You should aim to keep your exercise at a moderate level, between levels 3 and 6. Watch out for shortness of breath and tired leg muscles.
Aim to run at a comfortable conversation pace. This will help you keep running without getting tired.

Tip #5: Warm Up Before You Go
Always warm up before a run. You don’t need special techniques for warming up – the basics will do. Just be sure to stretch the muscles you’ll be using during your run.
The most important areas to stretch are:
- Quads
- Glutes
- Calves
- Core
When you’re doing your exercises, be sure to breathe through the movement and stretch those particular muscles, rather than straining your knees or back.
Warming up also involves a brisk walk before the run. Never start and stop a run abruptly, but always ease into it with a quick warmup and cool down.

Tip #6: Do Weekly Intervals
Intervals are another method to help you pick up the pace long-term. The best way to do them is by setting a timer or choosing a distance, setting your pace at heavy to very heavy (7-10 on the RPE scale), and running until you reach it.
Then walk or jog lightly for a set amount of rest time before starting again.
Tip #7: Mix It Up With Weight Training
Running is mainly a cardio exercise, but it takes body strength to run too. Strong glutes, quads, and core propel you up hills, and keep your body moving forward during a long-distance race.

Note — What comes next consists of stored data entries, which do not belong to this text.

-- ==== Sys2Proof/Machine/CrestOps.lean ====
section
/-! DEFINITION. CrestOps.lean: the Crest Tracker (chapter 5). -/

namespace Sys2Proof.Machine

/-- A speed as the crest counts it: "not measured" is 20 cm/s (R87, R91). -/
def crestSpeed (v : Option Nat) : Nat := v.getD Config.unmeasuredSpeed

/-- Duration of the gap timer in ms, rounded up (R87). -/
def gapDuration (separation : Nat) (v : Option Nat) : Nat :=
  (separation * 1000 + crestSpeed v - 1) / crestSpeed v

/-- The gap of a forward pass in cm, measured from the last pass (R91). -/
def measuredGap (c : Crest) (time : YardTime) : Nat :=
  match c.lastTime with
  | some t => YardTime.since time t * crestSpeed (c.lastSpeed.getD none) / 1000
  | none => 0

namespace State

/-- Last axle time and speed follow every pass at K (R83). -/
def crestSeen (s : State) (p : Pass) : State :=
  { s with crest := { s.crest with lastTime := some p.time, lastSpeed := some p.speed } }

/-- SEPARATING with the gap timer started, or restarted, now (R87). -/
def separate (s : State) (v : Option Nat) : State :=
  { s with crest := { s.crest with
      phase := .separating,
      gap := some (s.now + BitVec.ofNat 32 (gapDuration s.layout.separation v)) } }

/-- Set crest state, current and countdown; the gap timer is stopped (R84, R89, R92, R93). -/
def crestForming (s : State) (current : Occupant) (countdown : Nat) : State :=
  { s with crest := { s.crest with phase := .forming, current := some current, countdown := countdown, gap := none } }

/-- Return to IDLE keeping the last axle's time and speed (R88). -/
def crestToIdle (s : State) : State :=
  { s with crest := { s.crest with
      phase := .idle, current := none, countdown := 0, overlength := 0, gap := none } }

/-- An axle is counted to a cut (R83). -/
def countAxle (s : State) (c : CutId) : State :=
  s.modCut c (fun r => { r with counted := r.counted + 1, held := r.held + 1 })

/-- An UNIDENTIFIED AXLE fault of the Crest Tracker (R90, R93, R94, R97). -/
def crestFault (s : State) (cause : AxleCause) (short : Option (CutId × Nat)) : State :=
  s.trackingFault .crestTracker (.unidentifiedAxle .k .forward none (some cause) short)

/-- Release of the STAGED record by a forward axle in IDLE (R84, R85). -/
def release (s : State) (r : CutRec) (p : Pass) : State :=
  let unaccepted : Bool := r.cls = .restricted ∧ ¬ r.accepted
  let s := s.modCut r.id (fun r =>
    { r with state := .forming, counted := 1, held := 1, released := some p.time })
  let s := ({ s with crest := { s.crest with overlength := 0 } }).crestForming (.cut r.id) (r.expected - 1)
  let s := if unaccepted then s.raise .crestTracker .trackingFault else s
  let s := (s.give (.cutReleased r.id r.expected r.dest r.status r.cls unaccepted r.tag p.speed p.time)).stagedLeft
  s.forwardAtK (.cut r.id) true p

/-- A forward axle in IDLE with no STAGED record begins an unidentified run (R94). -/
def beginRun (s : State) (p : Pass) : State :=
  let s := { s with crest := { s.crest with current := some .unidentified, countdown := 0, overlength := 0 } }
  ((s.separate p.speed).crestFault .noStagedCut none).forwardAtK .unidentified false p

/-- A forward axle in IDLE (R84, R94). -/
def crestIdle (s : State) (p : Pass) : State :=
  match s.staged? with
  | some r => s.release r p
  | none => s.beginRun p

/-- A forward axle counted to the current cut (R86). -/
def countDown (s : State) (c : CutId) (p : Pass) : State :=
  let s := s.countAxle c
  let n := s.crest.countdown - 1
  let s := { s with crest := { s.crest with countdown := n } }
  (if n = 0 then s.separate p.speed else s).forwardAtK (.cut c) false p

/-- The record of a fragment of `r` (R92). -/
def fragmentRecord (r : CutRec) (expected : Nat) (time : YardTime) : CutRec :=
  { r with id := ⟨r.id.roll, r.id.frag + 1⟩, state := .forming, stalled := false, expected := expected, counted := 1,
           held := 1, arrived := 0, merged := [], frontier := some 0, head := none, speed := none,
           released := some time }

/-- An early separation with a fragment (R91, R92). The short cut's retirement check follows the fragment's creation
(log entry 27). -/
def makeFragment (s : State) (r : CutRec) (gap : Nat) (p : Pass) : State :=
  let n := s.crest.countdown
  let f := fragmentRecord r n p.time
  let s := s.modCut r.id (fun r => { r with state := .rolling })
  let s := { s with cuts := s.cuts ++ [f] }
  let s := (s.insertDemands f.id f.path).commitRise f.dest
  let s := ({ s with crest := { s.crest with overlength := 0 } }).crestForming (.cut f.id) (n - 1)
  let s := s.give (.cutFragment r.id r.counted f.id n f.dest gap)
  (s.retireCheck r.id).forwardAtK (.cut f.id) true p

/-- An early separation whose fragment cannot be made. Where f was 3 the cause is FRAGMENT LIMIT, whether or not room was short as
well (R93; log entry 47). -/
def noFragment (s : State) (r : CutRec) (p : Pass) : State :=
  let n := s.crest.countdown
  let cause : AxleCause := if Config.fragmentLimit ≤ r.id.frag then .fragmentLimit else .noRoom
  let s := s.modCut r.id (fun r => { r with state := .rolling })
  let s := ({ s with crest := { s.crest with overlength := 0 } }).crestForming .unidentified (n - 1)
  let s := (s.crestFault cause (some (r.id, n))).raise .crestTracker .capacity
  (s.retireCheck r.id).forwardAtK .unidentified false p

/-- A forward axle in FORMING with a cut as current (R86, R91). `s` has the last axle of the crest not yet overwritten. A gap
measured from a backward pass of the cut separates it as any other does (R95; log entry 57). -/
def crestForm (s : State) (r : CutRec) (p : Pass) : State :=
  let gap := measuredGap s.crest p.time
  let s' := s.crestSeen p
  if r.counted = 0 ∨ gap < s.layout.separation ∨ s.crest.countdown ≤ 1 then s'.countDown r.id p
  else if r.id.frag < Config.fragmentLimit ∧ s.cuts.length < Config.cutTableSize ∧ r.path.length ≤ s.poolFree then
    s'.makeFragment r gap p
  else s'.noFragment r p

/-- A merge: the STAGED record is consumed into the current cut (R89). -/
def mergeStaged (s : State) (c : CutRec) (t : CutRec) (p : Pass) : State :=
  let unaccepted : Bool := t.cls = .restricted ∧ ¬ t.accepted
  let s := (s.freeRecord t none).stagedLeft
  let s := s.modCut c.id (fun r => { r with expected := r.expected + t.expected, merged := r.merged ++ [t.id.roll] })
  let s := (s.countAxle c.id).crestForming (.cut c.id) (t.expected - 1)
  let s := if unaccepted then s.raise .crestTracker .trackingFault else s
  let s := s.give (.cutMerged c.id (some t.id.roll) (some t.dest) (c.expected + t.expected) (c.merged.length + 1)
    unaccepted)
  s.forwardAtK (.cut c.id) false p

/-- An overlength axle, or an UNIDENTIFIED one at 384 expected axles (R90). -/
def overlengthAxle (s : State) (c : CutRec) (p : Pass) : State :=
  if c.expected < Config.axleLimit then
    let s := (s.countAxle c.id).modCut c.id (fun r => { r with expected := r.expected + 1 })
    let s := ({ s with crest := { s.crest with overlength := s.crest.overlength + 1 } }).separate p.speed
    (s.give (.cutMerged c.id none none (c.expected + 1) c.merged.length false)).forwardAtK (.cut c.id) false p
  else
    ((s.separate p.speed).crestFault .overlengthLimit none).forwardAtK .unidentified false p

/-- A forward axle in SEPARATING with a cut as current (R89, R90). -/
def crestSeparating (s : State) (c : CutRec) (p : Pass) : State :=
  match s.staged? with
  | some t =>
    if c.merged.length < Config.mergeLimit ∧ c.expected + t.expected ≤ Config.axleLimit then s.mergeStaged c t p
    else s.overlengthAxle c p
  | none => s.overlengthAxle c p

/-- A forward axle with current UNIDENTIFIED in FORMING (R94). An axle that ends the run by its gap and finds no STAGED record
begins a new run with a notice of its own (log entry 40). -/
def runForming (s : State) (p : Pass) : State :=
  let gap := measuredGap s.crest p.time
  let s' := s.crestSeen p
  if gap < s.layout.separation then
    let n := s'.crest.countdown - 1
    let s' := { s' with crest := { s'.crest with countdown := n } }
    (if n = 0 then s'.separate p.speed else s').forwardAtK .unidentified false p
  else s'.crestToIdle.crestIdle p

/-- The Crest Tracker takes a forward pass at K (R83). -/
def crestForward (s : State) (p : Pass) : State :=
  match s.crest.phase, s.crest.current with
  | .idle, _ => (s.crestSeen p).crestIdle p
  | .forming, some (.cut c) =>
    match s.cut? c with
    | some r => s.crestForm r p
    | none => s
  | .forming, _ => s.runForming p
  | .separating, some (.cut c) =>
    match s.cut? c with
    | some r => (s.crestSeen p).crestSeparating r p
    | none => s
  | .separating, _ => ((s.crestSeen p).separate p.speed).forwardAtK .unidentified false p

/-- The demands a return to STAGED inserts: the steps before the old frontier (R96 step 2). -/
def returnedSteps (r : CutRec) : List Step :=
  match r.frontier with
  | some f => r.path.take f
  | none => r.path

/-- A current cut left with no axles returns to STAGED (R96). The un-staging of another record brings no staging attempt; that of
the returned one, in ACTIVE, is told to the Roll List (R72, R79). -/
def returnToStaged (s : State) (r : CutRec) : State :=
  let s := s.unstageIfStaged
  let steps := returnedSteps r
  let short : Bool := s.poolFree < steps.length
  let r' := { r with state := .staged, released := none, head := none, speed := none, stalled := false,
                     frontier := some 0 }
  let s := (s.modCut r.id (fun _ => r')).forgetExits r.id
  let s := if short then s else (s.insertDemands r.id steps).predict r.id
  let s := { s with crest := Crest.idle }
  let s := s.give (stagedNotice r' .staged)
  let s := ((s.clear .rollList .listEmpty).clear .rollList .nextUnroutable).clear .rollList .capacity
  let s := s.raiseRestricted r'
  let u := if short ∨ s.mode = .draining then s.unstage r' else s.recheck
  if u.mode = .active ∧ u.staged?.isNone then u.stagedLeft else u

/-- A backward axle of the current cut (R95, first case). -/
def backCurrent (s : State) (r : CutRec) : State :=
  let s := s.modCut r.id (fun r => { r with counted := r.counted - 1, held := r.held - 1 })
  let s := { s with crest := { s.crest with
      countdown := if 0 < r.counted then s.crest.countdown + 1 else s.crest.countdown,
      phase := .forming, gap := none } }
  match s.cut? r.id with
  | some x =>
    if x.held = 0 ∧ x.counted = 0 ∧ x.id.frag = 0 ∧ x.merged = [] ∧ s.crest.overlength = 0 then s.returnToStaged x
    else s
  | none => s

/-- The Crest Tracker takes a backward axle with its attribution on leaving the root section (R95). -/
def crestBackward (s : State) (a : Occupant) (p : Pass) : State :=
  let s := s.crestSeen p
  match a with
  | .cut c =>
    match s.cut? c with
    | none => s
    | some r =>
      if s.crest.current = some (.cut c) then s.backCurrent r
      else
        (s.modCut c (fun r => { r with counted := r.counted - 1, held := r.held - 1 })).retireCheck c
  | .unidentified =>
    if s.crest.current = some .unidentified then
      { s with crest := { s.crest with
          countdown := min (s.crest.countdown + 1) 383, phase := .forming, gap := none } }
    else s

/-- A backward pass at K: out of the root section's tail, then to the Crest Tracker (R51, R95). -/
def backwardAtK (s : State) (p : Pass) : State :=
  match s.layout.root? with
  | none => s
  | some n =>
    let (s1, a, emptied) := s.leaveSection n p
    (s1.crestBackward a p).afterEmpty n emptied

/-- A pass handed on by the Sensor Front End (R31, R42). -/
def takePass (s : State) (p : Pass) : State :=
  match p.sensor, p.dir with
  | .k, .forward => s.crestForward p
  | .k, .backward => s.backwardAtK p
  | .out n o, .forward => s.forwardAtOutlet ⟨n, o⟩ p
  | .out n o, .backward => s.backwardAtOutlet ⟨n, o⟩ p

/-- The gap timer has run out: the current cut is separated, or the run ends (R88, R94). -/
def gapExpired (s : State) : State :=
  match s.crest.current with
  | some (.cut c) => ((s.modCut c (fun r => { r with state := .rolling })).crestToIdle).retireCheck c
  | _ => { s with crest := Crest.idle }

end State

end Sys2Proof.Machine
end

Building that extra muscle strength requires some simple exercises that make a big impact.
- Squats
- Lunges
- Deadlifts
- Pushups
- Bodyweight core exercises (like pushups, planks, and side planks)

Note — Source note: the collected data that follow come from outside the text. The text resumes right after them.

-- ==== Sys2Proof/Machine/Holds.lean ====
section
/-! DEFINITION. Holds.lean: the masters' requests on the hold set (sections 9.4, 9.5). -/

namespace Sys2Proof.Machine

namespace State

/-- The raises and clears of a request go to the Hold Unit as one update, and the answer shows the set after it (R172,
R174 to R178). -/
def masterHold (code : Nat) (p : Port) (ops : List HoldOp) (s : State) : State × Reply :=
  ({ s with holdInbox := s.holdInbox ++ ops.map (fun o => ⟨.request code p, o⟩) },
   Reply.doneWith (.holds (s.holds.update s.now ops)))

/-- What RELEASE HUMP clears (R176). -/
def releaseOps : Port → List HoldOp
  | .crest => [.clear .operator, .clear .urgent]
  | p => [.removeUrgent p]

/-- The UNIDENTIFIED entries of all occupancy lists, with their points, in ascending order (R177). -/
def unidentifiedEntries (s : State) : List (Nat × Nat) :=
  (s.sections.map (fun r => (r.occ.filter (fun e => !e.occ.isCut)).map (fun e => (r.point, e.count)))).flatten

/-- ACK TRACKING (R177). -/
def ackTracking (p : Port) (s : State) : State × Reply :=
  if !s.holds.has .trackingFault then (s, Reply.done)
  else match s.unidentifiedEntries with
  | (n, k) :: rest =>
    (s, ⟨.conflict, .unidentified (rest.length + 1) (k + (rest.map (fun e => e.2)).sum) n⟩)
  | [] =>
    match s.disturbedSensors with
    | x :: rest => (s, ⟨.conflict, .disturbed (rest.length + 1) x⟩)
    | [] => s.masterHold 46 p [.clear .trackingFault]

end State

/-- HOLD HUMP (R174). -/
def execHoldHump (p : Port) (tag : Nat) (f : Fields Unit) (s : State) : Result :=
  request p tag 35 (.holdHump p tag f)
    (judge p 35 f (answered (fun _ => State.masterHold 35 p [.raise .operator]))) s

/-- HOLD NOW (R175), in a REQUEST frame (R185) or an URGENT frame (R186). -/
def execHoldNow (p : Port) (tag : Nat) (urgent : Bool) (f : Fields Unit) (s : State) : Result :=
  if urgent then
    urgentRequest p tag 11 (.holdNow p tag urgent f)
      (judgeUrgent p 11 f (answered (fun _ => State.masterHold 11 p [.addUrgent p]))) s
  else
    request p tag 11 (.holdNow p tag urgent f)
      (judge p 11 f (answered (fun _ => State.masterHold 11 p [.addUrgent p]))) s

/-- RELEASE HUMP (R176). -/
def execReleaseHump (p : Port) (tag : Nat) (f : Fields Unit) (s : State) : Result :=
  request p tag 10 (.releaseHump p tag f)
    (judge p 10 f (answered (fun _ => State.masterHold 10 p (State.releaseOps p)))) s

def execAckTracking (p : Port) (tag : Nat) (f : Fields Unit) (s : State) : Result :=
  request p tag 46 (.ackTracking p tag f) (judge p 46 f (answered (fun _ => State.ackTracking p))) s

/-- ACK INTRUSION (R178). -/
def execAckIntrusion (p : Port) (tag : Nat) (f : Fields Unit) (s : State) : Result :=
  request p tag 47 (.ackIntrusion p tag f)
    (judge p 47 f (answered (fun _ => State.masterHold 47 p [.clear .intrusion]))) s

end Sys2Proof.Machine
end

It’s best to use weights (a barbell with weighted plates, dumbbells, or kettlebells) so you make the most of your session in a concentrated amount of time.
With these 5 exercises, plan to do 3 sets lifting the heaviest amount you can. Your total gym time will be 15-20 minutes.

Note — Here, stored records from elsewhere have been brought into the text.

-- ==== Sys2Proof/Machine/Operands.lean ====
section
/-! DEFINITION. Operands.lean: the payload encodings of R181 read back: every operand form of every request, and the request
a frame's code and payload stand for (R183, R185, R186). -/

namespace Sys2Proof.Machine

/-- What is left of a payload, and the offset it begins at. -/
structure Cursor where
  pos : Nat
  rest : List Byte
  deriving DecidableEq, Repr

/-- A reader of one field: the value and what follows it, or the offset of the first byte that does not fit (R185). -/
abbrev Reader (α : Type) := Cursor → Except Nat (α × Cursor)

namespace Reader

def value {α : Type} (a : α) : Reader α := fun c => .ok (a, c)

def andThen {α β : Type} (r : Reader α) (f : α → Reader β) : Reader β := fun c =>
  match r c with
  | .ok (a, c') => f a c'
  | .error k => .error k

def map {α β : Type} (f : α → β) (r : Reader α) : Reader β := r.andThen (fun a => value (f a))

/-- One byte; a payload that ends too soon misfits at its length (log entry 11). -/
def byte : Reader Nat := fun c =>
  match c.rest with
  | [] => .error c.pos
  | b :: bs => .ok (b.toNat, ⟨c.pos + 1, bs⟩)

/-- A speed, length, count or duration: two bytes, most significant first. -/
def word : Reader Nat := byte.andThen (fun h => byte.map (fun l => 256 * h + l))

/-- A byte that a test admits, else its own offset (R185). -/
def check (ok : Nat → Bool) : Reader Nat := fun c =>
  match byte c with
  | .ok (b, c') => if ok b then .ok (b, c') else .error c.pos
  | .error k => .error k

/-- An optional field: a presence byte of 0 or 1, and the value when present. -/
def optional {α : Type} (r : Reader α) : Reader (Option α) :=
  (check (fun b => b ≤ 1)).andThen (fun b => if b = 0 then value none else r.map some)

/-- Characters of a tag, each 32 to 126. -/
def chars : Nat → Reader (List Nat)
  | 0 => value []
  | n + 1 => (check (fun b => 32 ≤ b && b ≤ 126)).andThen (fun b => (chars n).map (fun bs => b :: bs))

/-- The tag of a cut: its length, then its characters. A length above 12 is judged by ENTER CUT (R65). -/
def tag : Reader (List Nat) := byte.andThen chars

/-- A cut: roll number in two bytes, fragment in one. -/
def cut : Reader CutId := word.andThen (fun r => byte.map (fun f => ⟨r, f⟩))

/-- The parent of a point: 0 for CREST, else the point (log entry 10). -/
def parent : Reader Parent := byte.map (fun b => if b = 0 then .crest else .point b)

/-- An outlet's target: 0 for a point or 1 for a track, then its number (log entry 10). -/
def target : Reader Target :=
  (check (fun b => b ≤ 1)).andThen (fun b => byte.map (fun n => if b = 0 then .point n else .track n))

/-- Point or sensor, in ACK FAULT. -/
def ackTarget : Reader AckTarget :=
  (check (fun b => b ≤ 1)).andThen (fun b => byte.map (fun n => if b = 0 then .point n else .sensor n))

def pointItem : Reader PointItem :=
  byte.andThen fun num => parent.andThen fun parent => target.andThen fun n => target.andThen fun r =>
  word.andThen fun toe => word.andThen fun lenN => word.andThen fun lenR => (optional word).andThen fun allowance =>
  (optional word).map fun timeout => ⟨num, parent, n, r, toe, lenN, lenR, allowance, timeout⟩

/-- The track item (R5). Each notify flag is read as an optional byte (log entry 49). -/
def trackItem : Reader TrackItem :=
  byte.andThen fun num => word.andThen fun capacity => (optional byte).andThen fun alternate =>
  byte.andThen fun holder => (optional byte).andThen fun copy => (optional byte).map fun pass =>
    ⟨num, capacity, alternate, holder, copy, pass⟩

def sensorItem : Reader SensorItem :=
  byte.andThen fun input => byte.andThen fun filter => word.map fun spacing => ⟨input, filter, spacing⟩

/-- The yard item (R6). The early factor, a percentage, is read in two bytes (log entry 42). -/
def yardItem : Reader YardItem :=
  (optional word).andThen fun early => (optional word).andThen fun separation => (optional word).andThen fun standing =>
  (optional word).andThen fun disturbance => (optional word).map fun dwell =>
    ⟨early, separation, standing, disturbance, dwell⟩

def enterArgs : Reader EnterArgs :=
  word.andThen fun roll => word.andThen fun axles => byte.andThen fun track => byte.andThen fun cls =>
  (optional tag).map fun t => ⟨roll, axles, track, cls, t⟩

def amendArgs : Reader AmendArgs := word.andThen fun roll => byte.map fun track => ⟨roll, track⟩
def blockArgs : Reader BlockArgs := byte.andThen fun point => byte.map fun pos => ⟨point, pos⟩
def timingArgs : Reader TimingArgs :=
  byte.andThen fun point => word.andThen fun allowance => word.map fun timeout => ⟨point, allowance, timeout⟩
def rerouteArgs : Reader RerouteArgs := cut.andThen fun c => byte.map fun track => ⟨c, track⟩
def speedArgs : Reader SpeedArgs :=
  cut.andThen fun c => byte.andThen fun point => word.map fun speed => ⟨c, point, speed⟩
def trackValueArgs : Reader TrackValueArgs := byte.andThen fun track => word.map fun v => ⟨track, v⟩
/-- SET ALTERNATE (R157). The alternate is an optional field, absent for NONE (log entry 42). -/
def alternateArgs : Reader AlternateArgs := byte.andThen fun track => (optional byte).map fun a => ⟨track, a⟩
/-- COPY GRANT (R162). A slot number is one byte, here as in PASS GRANT, TAKE GRANT and DROP GRANT (log entry 41). -/
def copyArgs : Reader CopyArgs :=
  byte.andThen fun slot => byte.andThen fun t => byte.map fun rights => ⟨slot, t, rights⟩
/-- PASS GRANT (R163), its slot one byte (log entry 41). -/
def passArgs : Reader PassArgs := byte.andThen fun slot => byte.map fun t => ⟨slot, t⟩

/-- A whole payload: the fields, with no byte left over (R185 case 3). -/
def whole {α : Type} (r : Reader α) (payload : List Byte) : Fields α :=
  match r ⟨0, payload⟩ with
  | .error k => .misfit k
  | .ok (a, c) => if c.rest.isEmpty then .fits a else .misfit c.pos

/-- A payload that carries no fields. -/
def nothing (payload : List Byte) : Fields Unit := whole (value ()) payload

end Reader

/-- The request a REQUEST frame stands for (R183, R185). TAKE GRANT and DROP GRANT carry a slot number of one byte (log entry 41), a
roll number that stands alone is two bytes, as in a cut. -/
def decodeRequest (p : Port) (tag code : Nat) (d : List Byte) : Instr :=
  match code with
  | 1 => .readList p tag (Reader.word.whole d)
  | 2 => .readCut p tag (Reader.cut.whole d)
  | 3 => .readPoint p tag (Reader.byte.whole d)
  | 4 => .readTrack p tag (Reader.byte.whole d)
  | 5 => .readSection p tag (Reader.byte.whole d)
  | 6 => .readPort p tag (Reader.nothing d)
  | 7 => .readGrants p tag (Reader.nothing d)
  | 8 => .setMask p tag (Reader.byte.whole d)
  | 9 => .portReset p tag (Reader.nothing d)
  | 10 => .releaseHump p tag (Reader.nothing d)
  | 11 => .holdNow p tag false (Reader.nothing d)
  | 16 => .enterCut p tag (Reader.enterArgs.whole d)
  | 17 => .amendCut p tag (Reader.amendArgs.whole d)
  | 18 => .withdrawCut p tag (Reader.word.whole d)
  | 24 => .layoutBegin p tag (Reader.nothing d)
  | 25 => .layoutPoint p tag (Reader.pointItem.whole d)
  | 26 => .layoutTrack p tag (Reader.trackItem.whole d)
  | 27 => .layoutSensor p tag (Reader.sensorItem.whole d)
  | 28 => .layoutYard p tag (Reader.yardItem.whole d)
  | 29 => .layoutCommit p tag (Reader.nothing d)
  | 30 => .layoutAbandon p tag (Reader.nothing d)
  | 32 => .startHumping p tag (Reader.nothing d)
  | 33 => .stopHumping p tag (Reader.nothing d)
  | 34 => .yardClear p tag (Reader.nothing d)
  | 35 => .holdHump p tag (Reader.nothing d)
  | 36 => .acceptNext p tag (Reader.word.whole d)
  | 40 => .blockPoint p tag (Reader.blockArgs.whole d)
  | 41 => .restorePoint p tag (Reader.byte.whole d)
  | 42 => .freezePoints p tag false (Reader.nothing d)
  | 43 => .unfreeze p tag (Reader.nothing d)
  | 44 => .setPointTiming p tag (Reader.timingArgs.whole d)
  | 45 => .ackFault p tag (Reader.ackTarget.whole d)
  | 46 => .ackTracking p tag (Reader.nothing d)
  | 47 => .ackIntrusion p tag (Reader.nothing d)
  | 48 => .clearSection p tag (Reader.byte.whole d)
  | 49 => .rerouteCut p tag (Reader.rerouteArgs.whole d)
  | 50 => .recallGrant p tag (Reader.byte.whole d)
  | 56 => .speedReport p tag (Reader.speedArgs.whole d)
  | 64 => .closeTrack p tag (Reader.byte.whole d)
  | 65 => .openTrack p tag (Reader.byte.whole d)
  | 66 => .pullRecord p tag (Reader.trackValueArgs.whole d)
  | 67 => .setCapacity p tag (Reader.trackValueArgs.whole d)
  | 68 => .setAlternate p tag (Reader.alternateArgs.whole d)
  | 72 => .copyGrant p tag (Reader.copyArgs.whole d)
  | 73 => .passGrant p tag (Reader.passArgs.whole d)
  | 74 => .takeGrant p tag (Reader.byte.whole d)
  | 75 => .refuseGrant p tag (Reader.nothing d)
  | 76 => .dropGrant p tag (Reader.byte.whole d)
  | _ => .unknownRequest p tag code false

/-- The request an URGENT frame stands for (R186). -/
def decodeUrgent (p : Port) (tag code : Nat) (d : List Byte) : Instr :=
  match code with
  | 11 => .holdNow p tag true (Reader.nothing d)
  | 42 => .freezePoints p tag true (Reader.nothing d)
  | _ => .unknownRequest p tag code true

end Sys2Proof.Machine
end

It’s amazing the endurance benefits you’ll note through strength training when thinking how to run without getting tired.

Tip #8: Small Goals for the Win
Always break small goals into large goals. If you want to run a half marathon, take that distance and split it up into smaller increments.
Sign up for two races before your designated half marathon time: a 5K, then a 10K. When you cross those finish lines, you’ll boost your confidence and celebrate your successes along the way to the larger goal.
Tip #9: Give Your Feet the TLC They Deserve
Feet don’t last forever, as much as it hurts to admit it. They need care and attention so they’ll keep supporting your body and carrying you along hundreds of miles.

Caring for your feet prevents long-lasting injuries down the road, like tendonitis or plantar fasciitis.
- Wear proper shoes: your shoes need to fit your feet perfectly. They shouldn’t squeeze your toes at all; in fact, buying running shoes one size too big is a good practice, since it gives room for swelling in extreme weather conditions. The right shoes should always have a good arch and be able to tie firmly at the ankle.
- Ice your feet after a long run: There’s bound to be swelling at the end of a workout, so don’t ignore it until it dies down. Soak those feet in an ice bath and encourage healing and speedy recovery from the exertion.
- Massage sore muscles: Find the tense spots in your feet and rub the soreness out of them to prevent the formation of lumps in the sore tissue.
- Hold swollen ankles above the heart: The best way to get rid of that inflammation is by letting the blood flow freely from the swollen area to the heart. If they’re extremely swollen, ibuprofen will speed the process along.
Final Tip: Above All, Be Consistent
All the tips I’ve outlined in this article will guide you in how to run without getting tired, but only if you turn them into habits. None of them will help you if only do it one time or every once in a while.
When you download our free half marathon training plans, you can add these weekly habits into the customizable Google Sheets portion of the plan.
Choose 2-3 techniques and put them in your weekly running schedule to enjoy the full results of your effort!
Greatly appreciate your help. Thank you for such great information.
Glad to be of service, Sumita!
Thank you!
It will help me with my mile run today in my pe class.Thank you so much .This information is so much helpful.
I have to run 5 miles for xc today, so if you keep helpful tips coming, that would be great!